* _What you need to do_:
Locate each line of the material that contains "Tests", then return it.

* _Provided entries_:
===
-- ==== Sys2Proof/Tests/Slice0.lean ====
section
/-! SUPPORT. Tests: expected results are those of spec/95_test_vectors.md (the vector's name stands by each), and witnesses
for the hypotheses of the statements. -/

namespace Sys2Proof.Tests

open Sys2Proof Sys2Proof.Machine

/-! ### Decoding: the words of part 1.1, one for each row of the opcode table -/

theorem test_decode_system :
    decodeTableWord 16 0x0000 = some .nop ∧ decodeTableWord 16 0xF000 = some .halt := by decide

theorem test_decode_data_transfer :
    decodeTableWord 32 0x12341000 = some (.ldi .r0 0x1234) ∧
    decodeTableWord 32 0x20001201 = some (.ldDirect .r1 0x2000) ∧
    decodeTableWord 16 0x14C2 = some (.ldIndirect .r2 .r3) ∧
    decodeTableWord 32 0x30002100 = some (.stDirect 0x3000 .r4) ∧
    decodeTableWord 16 0x2B81 = some (.stIndirect .r5 .r6) ∧
    decodeTableWord 16 0x3040 = some (.mov .r0 .r1) := by decide

theorem test_decode_arithmetic :
    decodeTableWord 16 0x4040 = some (.add .r0 .r1) ∧
    decodeTableWord 16 0x44C1 = some (.sub .r2 .r3) ∧
    decodeTableWord 16 0x4942 = some (.mul .r4 .r5) ∧
    decodeTableWord 16 0x4DC3 = some (.div .r6 .r7) ∧
    decodeTableWord 16 0x4004 = some (.inc .r0) ∧
    decodeTableWord 16 0x4205 = some (.dec .r1) ∧
    decodeTableWord 32 0x00644406 = some (.addi .r2 100) ∧
    decodeTableWord 32 0x00324607 = some (.subi .r3 50) := by decide

theorem test_decode_logical_and_shift :
    decodeTableWord 16 0x5040 = some (.and .r0 .r1) ∧
    decodeTableWord 16 0x54C1 = some (.or .r2 .r3) ∧
    decodeTableWord 16 0x5942 = some (.xor .r4 .r5) ∧
    decodeTableWord 16 0x5C03 = some (.not .r6) ∧
    decodeTableWord 16 0x6040 = some (.shl .r0 .r1) ∧
    decodeTableWord 16 0x64C1 = some (.shr .r2 .r3) ∧
    decodeTableWord 16 0x6942 = some (.sar .r4 .r5) := by decide

theorem test_decode_branch_and_jump :
    decodeTableWord 32 0x02007000 = some (.beq 0x0200) ∧
    decodeTableWord 32 0x02007001 = some (.bne 0x0200) ∧
    decodeTableWord 32 0x02007002 = some (.bgt 0x0200) ∧
    decodeTableWord 32 0x02007003 = some (.blt 0x0200) ∧
    decodeTableWord 32 0x02007004 = some (.bge 0x0200) ∧
    decodeTableWord 32 0x02007005 = some (.ble 0x0200) ∧
    decodeTableWord 32 0x02007006 = some (.bcs 0x0200) ∧
    decodeTableWord 32 0x02007007 = some (.bcc 0x0200) ∧
    decodeTableWord 32 0x02008000 = some (.jmp 0x0200) := by decide

theorem test_decode_stack_and_compare :
    decodeTableWord 16 0x9000 = some (.push .r0) ∧
    decodeTableWord 16 0x91C0 = some (.push .r7) ∧
    decodeTableWord 16 0x9201 = some (.pop .r1) ∧
    decodeTableWord 32 0x0300A000 = some (.call 0x0300) ∧
    decodeTableWord 16 0xB000 = some .ret ∧
    decodeTableWord 16 0xC040 = some (.cmp .r0 .r1) := by decide

/-- The words of part 2.9. -/
def illegalWords : List Word :=
  [0x0040, 0x0200, 0x0001, 0x1003, 0x1040, 0x2002, 0x2200, 0x3001, 0x4008, 0x4044, 0x5004, 0x5043, 0x6003, 0x7008,
   0x7203, 0x8001, 0x8040, 0x9002, 0x9200, 0x9041, 0xA001, 0xB001, 0xC001, 0xF001, 0xB200] ++
  [0xD000, 0xDFFF, 0xE000, 0xFFFF]

theorem test_illegal_words_do_not_decode :
    illegalWords.all (fun w => decodeTableWord 16 w.toNat == none) = true := by decide

/-- Which word is rejected why (part 2.9). -/
theorem test_reasons_for_rejection :
    (match decodeHead 0xD000 with | .error e => some e | .ok _ => none) = some Reject.reservedOpcode ∧
    (match decodeHead 0x4008 with | .error e => some e | .ok _ => none) = some Reject.undefinedMode ∧
    (match decodeHead 0x4044 with | .error e => some e | .ok _ => none) = some Reject.unusedFieldNotZero ∧
    (match decodeBytes [0x00, 0x10, 0x34] with | .error e => some e | .ok _ => none) = some Reject.truncated := by
  decide

/-! ### WellFormed: each check refuses an ill-formed term -/

theorem test_wellFormed_accepts : wellFormed [0x1000, 0x1234] = true ∧ wellFormed [0x14C2] = true := by decide

theorem test_wellFormed_refuses_a_reserved_opcode : wellFormed [0xD000] = false ∧ wellFormed [0xE000] = false := by
  decide

theorem test_wellFormed_refuses_an_undefined_mode : wellFormed [0x4008] = false := by decide

theorem test_wellFormed_refuses_an_unused_field : wellFormed [0x4044] = false ∧ wellFormed [0x9200] = false := by decide

theorem test_wellFormed_refuses_a_wrong_length :
    wellFormed [] = false ∧ wellFormed [0x1000] = false ∧ wellFormed [0x0000, 0x0000] = false := by decide

theorem test_wellFormed_refuses_every_illegal_word : illegalWords.all (fun w => !legalWord w) = true := by decide

theorem test_imageWellFormed_accepts : imageWellFormed [(0x0000, 0xF000), (0xF7FF, 0xDFFF)] = true := by decide

theorem test_imageWellFormed_refuses_the_io_region : imageWellFormed [(0x0000, 0xF000), (0xF800, 0x0000)] = false := by
  decide

theorem test_imageWellFormed_refuses_two_words_at_one_address :
    imageWellFormed [(0x0000, 0xF000), (0x0000, 0x0000)] = false := by decide

theorem test_imageWellFormed_refuses_an_image_without_an_entry :
    imageWellFormed [(0x0001, 0xF000)] = false ∧ imageWellFormed [(0x0000, 0xD000)] = false := by decide

/-- JMP has two words (R83). -/
theorem test_imageWellFormed_wants_the_whole_entry_instruction :
    imageWellFormed [(0x0000, 0x8000)] = false ∧ imageWellFormed [(0x0000, 0x8000), (0x0001, 0x0000)] = true := by decide

/-- R247, and log entry 37 for the odd byte. -/
theorem test_image_bytes :
    wordsOfBytes [0x34, 0x12, 0x00, 0xF0] = some [0x1234, 0xF000] ∧ wordsOfBytes [0x34, 0x12, 0x00] = none := by decide

/-! ### One step -/

/-- The conventions of the vectors: the words at 0x0100, SP = 0xE000 unless listed, no input. -/
def at0100 (words : List Word) (regs : List (Reg × Word)) (z n c : Bool) (mem : Image) : State :=
  regs.foldl (fun s entry => s.setReg entry.1 entry.2)
    { State.reset with
      pc := 0x0100
      flags := ⟨z, n, c, false⟩
      mem := Memory.ofImage (imageAt 0x0100 words ++ mem) }

/-- A register, `pc`, and Z, N, C after one step. -/
def result (r : Reg) (s : State) : Option (Word × Word × Bool × Bool × Bool) :=
  (nextOf (step s)).map fun t => (t.reg r, t.pc, t.flags.z, t.flags.n, t.flags.c)

/-- A word of memory, SP and `pc` after one step. -/
def stored (a : Word) (s : State) : Option (Option Word × Word × Word) :=
  (nextOf (step s)).map fun t => (t.mem.readWord a, t.reg .r7, t.pc)

/-- What one step emits. -/
def emitted (s : State) : Option (List OutEvent) := (nextOf (step s)).map (·.out)

/-- T1. -/
theorem test_ldi : result .r0 (at0100 [0x1000, 0x1234] [] true true true []) =
    some (0x1234, 0x0102, true, true, true) := by decide
/-- T4. -/
theorem test_ld_direct : result .r1 (at0100 [0x1201, 0x2000] [] true true true [(0x2000, 0xBEEF)]) =
    some (0xBEEF, 0x0102, true, true, true) := by decide
/-- T5. -/
theorem test_ld_direct_unwritten : faultOf (step (at0100 [0x1201, 0x2000] [] true true true [])) =
    some (.uninitialisedRead 0x2000) := by decide
/-- T7. -/
theorem test_ld_indirect : result .r3 (at0100 [0x16C2] [(.r3, 0x0300)] false true false [(0x0300, 0x0301)]) =
    some (0x0301, 0x0101, false, true, false) := by decide
/-- T8. -/
theorem test_ld_indirect_no_reader : faultOf (step (at0100 [0x14C2] [(.r3, 0xF800)] false false false [])) =
    some (.badMMIOAccess 0xF800 .read) := by decide
/-- T10. -/
theorem test_st_direct : stored 0x3000 (at0100 [0x2100, 0x3000] [(.r4, 0xCAFE)] false false false []) =
    some (some 0xCAFE, 0xE000, 0x0102) := by decide
/-- T13. -/
theorem test_st_direct_no_writer : faultOf (step (at0100 [0x2000, 0xF810] [(.r0, 1)] false false false [])) =
    some (.badMMIOAccess 0xF810 .write) := by decide
/-- T11. -/
theorem test_st_indirect : stored 0x0400 (at0100 [0x2B81] [(.r5, 0x0400), (.r6, 7)] false false false []) =
    some (some 7, 0xE000, 0x0101) := by decide
/-- T17. -/
theorem test_mov : result .r0 (at0100 [0x3040] [(.r0, 9), (.r1, 0)] false true true []) =
    some (0, 0x0101, false, true, true) := by decide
===
* _Output_:
-- ==== Sys2Proof/Tests/Slice0.lean ====
/-! SUPPORT. Tests: expected results are those of spec/95_test_vectors.md (the vector's name stands by each), and witnesses
namespace Sys2Proof.Tests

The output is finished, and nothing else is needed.